> **MATERIAL PROVIDED**:
▼

-- ==== Sys2Proof/Tests/Slice0.lean ====
section
/-! SUPPORT. Tests: expected results are the words of 30_encoding.md R93 and the vectors of 95_test_vectors.md (V-...), never
the model's own answers; and, for each statement with hypotheses, a witness that meets them. -/

namespace Sys2Proof.Tests

open Sys2Proof.Machine

-- One theorem at a time: many kernel evaluations at once need a thread each.
set_option Elab.async false

/-! ## Well-formedness: the one check, with terms it refuses (R94(c)) -/

theorem test_wf_refuses_w2a_without_unit : WellFormed false .abbrW2A = false := by decide
theorem test_wf_refuses_a2w_without_unit : WellFormed false .abbrA2W = false := by decide
theorem test_wf_accepts_lookup_with_unit : WellFormed true .abbrW2A = true := by decide
theorem test_wf_accepts_encode_without_unit : WellFormed false .encode = true := by decide

/-! ## Decoding: the words of R93, written out bit by bit -/

theorem test_decode_nop : decodeWord true 0b00000000000000000000000000000000 = .ok .nop := by decide
theorem test_decode_pad : decodeWord true 0b00000000000000000000000000010000 = .ok .pad := by decide
theorem test_decode_strip : decodeWord true 0b00000000000000000000000000010001 = .ok .strip := by decide
theorem test_decode_xfer : decodeWord true 0b00000000000000000000000000010010 = .ok .xfer := by decide
theorem test_decode_clearFreq : decodeWord true 0b00000000000000000000000000100000 = .ok .clearFreq := by decide
theorem test_decode_buildFreq : decodeWord true 0b00000000000000000000000000100001 = .ok .buildFreq := by decide
theorem test_decode_buildSample : decodeWord true 0b00000000000000000000000000100010 = .ok .buildSample := by decide
theorem test_decode_buildDefault : decodeWord true 0b00000000000000000000000000100011 = .ok .buildDefault := by decide
theorem test_decode_encode : decodeWord true 0b00000000000000000000000000110000 = .ok .encode := by decide
theorem test_decode_decode : decodeWord true 0b00000000000000000000000000110001 = .ok .decode := by decide
theorem test_decode_abbrW2A : decodeWord true 0b00000000000000000000000001000000 = .ok .abbrW2A := by decide
theorem test_decode_abbrA2W : decodeWord true 0b00000000000000000000000001000001 = .ok .abbrA2W := by decide

/-- V-S2: RSV = 1 with OPC 0x30. -/
theorem test_decode_rsv : decodeWord true 0x00000130 = .error .reservedBits := by decide
/-- V-S3. -/
theorem test_decode_unassigned : decodeWord true 0x00000013 = .error .unassignedOpcode := by decide
/-- V-S4. -/
theorem test_decode_ones : decodeWord true 0xFFFFFFFF = .error .reservedBits := by decide
/-- V-S5. -/
theorem test_decode_unit_absent : decodeWord false 0x00000040 = .error .unitAbsent := by decide

/-! ## Small states -/

/-- A string of letters as bytes. -/
def str (s : String) : List Byte := s.toList.map fun c => BitVec.ofNat 8 c.toNat

/-- The pairs of the ROM of V-E1. -/
def pairsE1 : List Pair := [⟨str "crt", str "cart"⟩, ⟨str "ct", str "cat"⟩, ⟨str "to", str "to"⟩]

/-- The ROM of V-E1. -/
def romE1 : AbbrRom where
  image := imageOf 2 pairsE1 [0, 1, 2]
  ok := by decide +kernel

/-- The 256 FREQ words of (symbol, count) pairs, the rest absent. -/
def freqOf (l : List (Nat × Nat)) : List Word :=
  (List.range 256).map fun n => match l.lookup n with
    | some c => word (2 ^ 31 + c)
    | none => 0

/-- A default table: V-B4's one symbol. -/
def defaultX : DefaultFreq where
  entries := freqOf [(0x78, 7)]
  ok := by decide +kernel

/-- A block with the ROM of V-E1, IBUF holding `t`, and IN_LEN and PADLEN. -/
def holding (t : List Byte) (inLen padlen : Word) : State :=
  { State.reset with
    fit := ⟨some romE1, defaultX⟩
    inLen := inLen
    padlen := padlen
    mem := { Memory.drawn 0 with ibuf := ⟨0, block 1 0x1000 t⟩ } }

/-- The same with a FREQ table. -/
def withFreq (l : List (Nat × Nat)) (s : State) : State := s.setFreq (freqOf l)

/-- V-L1's frequencies. -/
def freqT1 : List (Nat × Nat) := [(0x61, 5), (0x62, 2), (0x63, 1)]

/-- V-L1's codes: a = "0", b = "10", c = "11". -/
def codesT1 : List CodeEntry := [⟨0x61, 1, 0⟩, ⟨0x62, 2, 2⟩, ⟨0x63, 2, 3⟩]

/-- The same with table T1 (V-B1). -/
def withT1 (s : State) : State := s.setTable codesT1 2

/-- The same with table TS (V-B4): x = "0". -/
def withTS (s : State) : State := s.setTable [⟨0x78, 1, 0⟩] 1

/-- What one completion step of a word, accepted on a state, gives; the state itself where it stops. -/
def after (s : State) (w : Nat) : State :=
  match step (s.withFetchWord 32 w) with
  | .next t => t
  | .fault _ => s
  | .refused _ => s

/-- Whether a step gives a next state. -/
def goesOn (s : State) : Bool :=
  match step s with
  | .next _ => true
  | .fault _ => false
  | .refused _ => false

/-! ## Every command runs as the first one after reset -/

theorem test_all_run_from_reset :
    [0x00, 0x10, 0x11, 0x12, 0x20, 0x21, 0x22, 0x23, 0x30, 0x31, 0x40, 0x41].all
      (fun w => goesOn (State.reset.withFetchWord 32 w)) = true := by decide +kernel

/-! ## Sequencer -/

/-- V-S1. -/
theorem test_nop : (after { State.reset with status := { Status.zero with tvalid := true } } 0x00).statusWord = 0x12 := by
  decide +kernel
/-- V-S2. -/
theorem test_illegal :
    let t := after { State.reset with status := { Status.zero with tvalid := true, outu := true, done := true } } 0x130
    t.statusWord = 0x136 ∧ t.errInfo = 0x130 := by decide +kernel

/-! ## Bit buffer -/

/-- V-P1. -/
theorem test_pad : let t := after (holding [0xA5] 8 3) 0x10
    t.outLen = 11 ∧ Bytes.take 2 0x2000 t.mem.obuf = [0x14, 0xA0] ∧ t.statusWord = 0x22 := by decide +kernel
/-- V-P13: the IN_LEN check comes first. -/
theorem test_pad_error : let t := after (holding [] 32769 0xFFFFFFFF) 0x10
    t.errInfo = 0x00008001 ∧ t.statusWord = 0x226 ∧ t.outLen = 0 := by decide +kernel
/-- V-P2. -/
theorem test_strip : let t := after (holding [0xA5] 8 3) 0x11
    t.outLen = 5 ∧ Bytes.take 1 0x2000 t.mem.obuf = [0x28] := by decide +kernel
/-- V-P8. -/
theorem test_strip_error : let t := after (holding [0xA5] 8 9) 0x11
    t.errInfo = 9 ∧ t.statusWord = 0x226 := by decide +kernel

/-- A state whose last output is 4 bits, 0x20 (V-X1). -/
def outX1 : State := ((holding [1, 2] 0 5).writeBytes [0x20, 0x33]).setOut 4 true

/-- V-X1. -/
theorem test_xfer : let t := after outX1 0x12
    t.inLen = 4 ∧ Bytes.take 2 0x1000 t.mem.ibuf = [0x20, 2] ∧ t.outLen = 4 := by decide +kernel
/-- V-X5. -/
theorem test_xfer_after_reset : (after { State.reset with inLen := 7 } 0x12).inLen = 0 := by decide +kernel

/-! ## Construction -/

/-- V-B17: the table stays. -/
theorem test_clear_freq : let t := after (withT1 (withFreq freqT1 (holding [] 0 0))) 0x20
    t.look (.freq 0x0584) = 0 ∧ t.statusWord = 0x12 ∧ t.nsym = 3 := by decide +kernel
/-- V-B1, V-L1. -/
theorem test_build_freq : let t := after (withFreq freqT1 (holding [] 0 0)) 0x21
    [0x0B08, 0x0B0C, 0x0B10, 0x0B14, 0x0B18, 0x0B1C].map (fun a => t.look (.ctab a)) =
      [0x80000001, 0, 0x80000002, 2, 0x80000002, 3] ∧ t.nsym = 3 ∧ t.maxlen = 2 ∧ t.statusWord = 0x12 := by decide +kernel
/-- V-B12. -/
theorem test_build_freq_empty : let t := after (withFreq [] (holding [] 0 0)) 0x21
    t.statusWord = 0x306 ∧ t.errInfo = 0 := by decide +kernel
/-- V-B3, V-L4. -/
theorem test_build_sample : let t := after (holding (str "systems") 7 5) 0x22
    t.look (.freq 0x05CC) = 0x80000003 ∧ t.look (.freq 0x0594) = 0x80000001 ∧ t.nsym = 5 ∧ t.maxlen = 3 ∧
      t.look (.ctab 0x0BA4) = 6 := by decide +kernel
/-- V-B14. -/
theorem test_build_sample_error : let t := after (holding [] 4097 5) 0x22
    t.statusWord = 0x206 ∧ t.errInfo = 0x00001001 := by decide +kernel
/-- R169 with V-B4's frequencies in the ROM. -/
theorem test_build_default : let t := after (holding [] 0 5) 0x23
    t.look (.freq 0x05E0) = 0x80000007 ∧ t.look (.ctab 0x0BC0) = 0x80000001 ∧ t.nsym = 1 := by decide +kernel

/-- V-B6: the tie order of R154. -/
theorem test_merge_ties : buildTable (freqOf [(0x61, 1), (0x62, 1), (0x63, 1), (0x64, 1), (0x65, 1)]) =
    .table [⟨0x63, 2, 0⟩, ⟨0x64, 2, 1⟩, ⟨0x65, 2, 2⟩, ⟨0x61, 3, 6⟩, ⟨0x62, 3, 7⟩] 3 := by decide +kernel
/-- V-B7. -/
theorem test_merge_parent_after_leaves : buildTable (freqOf [(0x61, 3), (0x62, 3), (0x63, 3)]) =
    .table [⟨0x63, 1, 0⟩, ⟨0x61, 2, 2⟩, ⟨0x62, 2, 3⟩] 2 := by decide +kernel

/-! ## Codec -/

/-- V-C2. -/
theorem test_encode : let t := after (withT1 (holding (str "aab") 3 5)) 0x30
    t.outLen = 9 ∧ Bytes.take 2 0x2000 t.mem.obuf = [0x01, 0x00] ∧ t.statusWord = 0x32 := by decide +kernel
/-- V-C9: the symbol check comes before the padding check. -/
theorem test_encode_error : let t := after (withT1 (holding (str "zb") 2 0xFFFFFFFF)) 0x30
    t.statusWord = 0x436 ∧ t.errInfo = 0x0000007A := by decide +kernel
/-- V-C18. -/
theorem test_decode_text : let t := after (withT1 (holding [0xFC] 6 2)) 0x31
    t.outLen = 2 ∧ Bytes.take 2 0x2000 t.mem.obuf = str "cc" ∧ t.statusWord = 0x12 := by decide +kernel
/-- V-C19. -/
theorem test_decode_dead_end : let t := after (withTS (holding [0x40] 2 0)) 0x31
    t.statusWord = 0x516 ∧ t.errInfo = 1 := by decide +kernel

/-! ## Lookups -/

/-- V-E8. -/
theorem test_w2a : let t := after (holding (str "cart") 4 5) 0x40
    t.outLen = 3 ∧ Bytes.take 3 0x2000 t.mem.obuf = str "crt" ∧ t.statusWord = 0x02 := by decide +kernel
/-- V-E18. -/
theorem test_w2a_prefix : (after (holding (str "car") 3 5) 0x40).statusWord = 0x906 := by decide +kernel
/-- V-E11. -/
theorem test_a2w : let t := after (holding (str "ct") 2 5) 0x41
    t.outLen = 3 ∧ Bytes.take 3 0x2000 t.mem.obuf = str "cat" := by decide +kernel
/-- V-E19. -/
theorem test_a2w_empty_key : let t := after (holding [] 0 5) 0x41
    t.statusWord = 0x206 ∧ t.errInfo = 0 := by decide +kernel

/-! ## Bus, resets, HOST, generator -/

/-- R250's table, as STATUS shows the codes (R24). -/
theorem test_error_codes : [ErrCode.noError, .illegalCmd, .invalidArgument, .emptyInput, .unknownSymbol, .corruptStream, .noTable,
      .codeTooLong, .outOverflow, .notFound].map
        (fun c => { State.reset with status := { Status.zero with errCode := c } }.statusWord) =
    [0x000, 0x100, 0x200, 0x300, 0x400, 0x500, 0x600, 0x700, 0x800, 0x900] := by decide +kernel
/-- V-R5: a soft reset while a DECODE is BUSY. -/
theorem test_soft_reset_aborts :
    let t := ((withT1 (holding [0x20] 4 0)).accept 3 0x31).hostWrite 0x000C 2
    t.seq = .idle ∧ t.statusWord = 0 ∧ t.irq = false ∧ t.mem.obuf = ⟨1, []⟩ ∧ t.padlen = 5 ∧
      Bytes.take 1 0x1000 t.mem.ibuf = [0x20] := by decide +kernel
/-- V-S6. -/
theorem test_busy_write_dropped :
    (((holding [] 0 5).accept 3 0x00).hostWrite 0x0014 0x31) =
      { (holding [] 0 5).accept 3 0x00 with status := { Status.zero with wdrop := true } } := rfl
/-- P2 line 1: the words of WRTEXT. -/
theorem test_wrtext : assemble [.wrText (str "group 3magic codehi!")] =
    [.write 0x1000 0x756f7267, .write 0x1004 0x6d332070, .write 0x1008 0x63696761, .write 0x100C 0x646f6320,
      .write 0x1010 0x21696865] := by decide +kernel
/-- P1 lines 1 and 2, with WAIT's loop (R97). -/
theorem test_assemble : assemble [.run .clearFreq 0, .setFreq 0x61 5] =
    [.write 0x0014 0x20, .read 0x0010 0, .branch 0 1 false 1, .write 0x0584 0x80000005] := by decide +kernel
/-- V-E1, V-L3 first row. -/
theorem test_generate : generate [str "to", str "cat", str "cart"] 2 (str "a") (fun _ _ => 0) = .ok romE1.image := by
  decide +kernel
/-- V-E4. -/
theorem test_generate_exhausted : generate [str "bd", str "bad", str "bead"] 2 (str "ae") (fun _ _ => 0) =
    .error (.assignmentExhausted [str "bad"]) := by decide +kernel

▲

> **EXERCISE OBJECTIVE**: Write out the records exactly, starting at the first line and stopping after the line that contains "theorem test_decode_buildFreq : decodeWord".

> **EXPECTED ANSWER**:
-- ==== Sys2Proof/Tests/Slice0.lean ====
section
/-! SUPPORT. Tests: expected results are the words of 30_encoding.md R93 and the vectors of 95_test_vectors.md (V-...), never
the model's own answers; and, for each statement with hypotheses, a witness that meets them. -/

namespace Sys2Proof.Tests

open Sys2Proof.Machine

-- One theorem at a time: many kernel evaluations at once need a thread each.
set_option Elab.async false

/-! ## Well-formedness: the one check, with terms it refuses (R94(c)) -/

theorem test_wf_refuses_w2a_without_unit : WellFormed false .abbrW2A = false := by decide
theorem test_wf_refuses_a2w_without_unit : WellFormed false .abbrA2W = false := by decide
theorem test_wf_accepts_lookup_with_unit : WellFormed true .abbrW2A = true := by decide
theorem test_wf_accepts_encode_without_unit : WellFormed false .encode = true := by decide

/-! ## Decoding: the words of R93, written out bit by bit -/

theorem test_decode_nop : decodeWord true 0b00000000000000000000000000000000 = .ok .nop := by decide
theorem test_decode_pad : decodeWord true 0b00000000000000000000000000010000 = .ok .pad := by decide
theorem test_decode_strip : decodeWord true 0b00000000000000000000000000010001 = .ok .strip := by decide
theorem test_decode_xfer : decodeWord true 0b00000000000000000000000000010010 = .ok .xfer := by decide
theorem test_decode_clearFreq : decodeWord true 0b00000000000000000000000000100000 = .ok .clearFreq := by decide
theorem test_decode_buildFreq : decodeWord true 0b00000000000000000000000000100001 = .ok .buildFreq := by decide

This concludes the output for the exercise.